Technical specifications
- Chassis: Steel tube frame
- Suspension: Double wishbone push-rod activated coil springs over anti-shock absorbers, anti-roll bar
- Engine: Ford V8 naturally aspirated, rear mid-mounted
- Transmission: Quaife 6-speed sequential manual
- Tyres: Dunlop

Competition history
- Notable drivers: Mike Quaife
- Debut: Silverstone 1998
| Races | Wins | Podiums | Poles |
| 14 | 0 | 0 | 0 |

= Quaife R4 GTS =

British race car

The Quaife R4 GTS is a grand tourer-style race car designed and built by Quaife Engineering. Built to GT1 regulations, it contested select rounds of the British GT Championship in 1998, 1999, and 2001 as a technology demonstrator for the company's drivetrain products. The R4 GTS is significant for being one of three four-wheel drive GT1 race cars ever produced, the others being its immediate predecessor and the Bugatti EB 110.

== History ==
Beginning in 1996, Quaife Engineering entered the British GT Championship with a heavily modified Ford Escort Cosworth in the GT1 class. Fitted with Quaife's proprietary drivetrain technology, the four-wheel drive Escort contested the championship as a promotional exercise and as an engineering testbed for Quaife's racing products. From 1998 onwards, Quaife retired the Escort and announced a custom GT1 machine designed completely in-house. In order to comply with GT1 homologation requirements, which mandated the production of at least one road legal chassis, Quaife built a single road car in addition to the race car.

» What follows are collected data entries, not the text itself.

-- ==== Sys2Proof/Safety.lean ====
section
/-! DEFINITION. What holds of the part at every moment (the invariants that the claims are about), and the terms in
which the claims speak of answers, of frames fed to a receiver and of fades left to themselves. -/

namespace Sys2Proof.Machine

/-! ## Capacities and links -/

/-- The bounds of the reply queue, the two FIFOs and the missed-refresh count (R136, R116, R118, R108). -/
def State.WithinCapacity (s : State) : Prop :=
  s.queue.length ≤ 8 ∧ s.forward.length ≤ 4 ∧ s.relay.length ≤ 4 ∧ s.missed ≤ 65535

/-- Whether an entry waits for the return transmitter of a port (R136). -/
def QueueEntry.waitsFor (p : Port) (e : QueueEntry) : Bool := e.destination = p ∧ e.state = .waiting

/-- Whether an entry is with the return transmitter of a port (R136). -/
def QueueEntry.sendsOn (p : Port) (e : QueueEntry) : Bool := e.destination = p ∧ e.state = .sending

/-- A transmitter in FREE has no frame offered to it that it left waiting (R15, R112, R116, R119, R137, R139). -/
def State.NothingWaitsForFree (s : State) : Prop :=
  (s.tx.d = .free → (∀ f, s.output ≠ .waiting f) ∧ s.forward = []) ∧
  (s.tx.a = .free → s.relay = [] ∧ s.queue.countP (·.waitsFor .a) = 0) ∧
  (s.tx.b = .free → s.queue.countP (·.waitsFor .b) = 0)

/-- What the output generator and the reply queue call SENDING is on its line: the output frame on D, and at most one
entry for each return line; while RESET is asserted nothing is SENDING (R112, R120, R138, R139, R140, R148). -/
def State.SendingIsOnLine (s : State) : Prop :=
  (s.inReset = true → s.output = .empty ∧ s.queue = []) ∧
  (∀ f, s.output = .sending f → ∃ n, s.tx.d = .sending f n) ∧
  (∀ p, s.queue.countP (·.sendsOn p) ≤ 1) ∧
  (∀ p, ∀ e ∈ s.queue, e.sendsOn p = true → ∃ n, s.tx.get (returnTx p) = .sending e.message.frame n)

/-! ## Conditions -/

/-- ALERT is driven low exactly while a latched kind is in the alert mask of the active bank (R187). -/
def State.AlertFollows (s : State) : Prop :=
  s.alert = true ↔ ∃ k, hasKind s.latched k = true ∧ hasKind s.config.alertMask k = true

/-- The notices owed or queued for a kind. -/
def State.noticesFor (s : State) (k : Condition) : Nat :=
  s.queue.countP (·.isNoticeOf k) + (if hasKind s.pendingNotices k then 1 else 0)

/-- A kind has at most one notice queued or pending, a pending kind is latched, and while a kind is pending the reply
queue is full (R185, R189, R190, R138). -/
def State.NoticesOnce (s : State) : Prop :=
  (∀ k, s.noticesFor k ≤ 1) ∧
  (∀ k, hasKind s.pendingNotices k = true → hasKind s.latched k = true ∧ s.queue.length = 8)

/-! ## Program set -/

/-- While RESET is asserted both banks hold the default set and bank 0 is active (R154, R179). -/
def State.DefaultsUnderReset (s : State) : Prop :=
  s.inReset = true → s.banks = ⟨.default, .default⟩ ∧ s.active = .bank0

/-- The active bank has passed verification under the checksum held; with no session the shadow equals it; and an
ARMED session's shadow has passed verification under the committed checksum (R154, R165, R170, R171, R174, R179). -/
def State.ProgramSound (s : State) : Prop :=
  verify s.activeBank s.checksum = none ∧
  (s.session = .noSession → s.shadowBank = s.activeBank) ∧
  (∀ o c, s.session = .armed o c → verify s.shadowBank c = none)

/-- The write pointer names an entry of its table (R159). -/
def State.PointerInRange (s : State) : Prop := s.pointer.index < s.pointer.table.entries

/-! ## Ports, targets and fades -/

/-- Which timers run, and what the count and the slots are, in each port state (R22, R24 to R30). -/
def PortUnit.Sound (u : PortUnit) : Prop :=
  match u.state with
  | .silent | .released =>
    u.acquired = 0 ∧ u.lossAt = none ∧ u.holdAt = none ∧ ∀ i : Fin Config.channels, u.slots[i].valid = false
  | .acquiring | .live => u.lossAt.isSome = true ∧ u.holdAt = none
  | .holding => u.lossAt = none ∧ u.holdAt.isSome = true

/-- Both port units are sound. -/
def State.PortsSound (s : State) : Prop := s.ports.a.Sound ∧ s.ports.b.Sound

/-- Every channel's target record is the one a resolution of the channel would give now (R53, R58 to R60). -/
def State.TargetsResolved (s : State) : Prop :=
  ∀ c : Fin Config.channels, resolveTarget s c s.targets[c] = s.targets[c]

/-- A channel whose rule is not LATEST has no merge owner (R47). -/
def State.OwnersSound (s : State) : Prop :=
  ∀ c : Fin Config.channels, s.activeBank.map[c].mergeRule ≠ .latest → s.targets[c].owner = .nobody

/-- The ranges of a fade context (R64, R65). -/
def FadeContext.InRange (x : FadeContext) : Prop :=
  x.position ≤ 16777215 ∧ x.rate ≤ 16777215 ∧ x.aim ≤ 16776960 ∧ x.aim % 256 = 0 ∧ (x.phase = .idle → x.rate = 0)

Driven by company owner Mike Quaife at all rounds, the R4 GTS achieved a best result of 7th overall on one occasion but struggled to compete against factory machinery including the McLaren F1 GTR, the Porsche 911 GT1, and the Lister Storm GTL. After attempting a majority of races in 1998 and 1999, the R4 GTS made three appearances in 2001 before being quietly retired.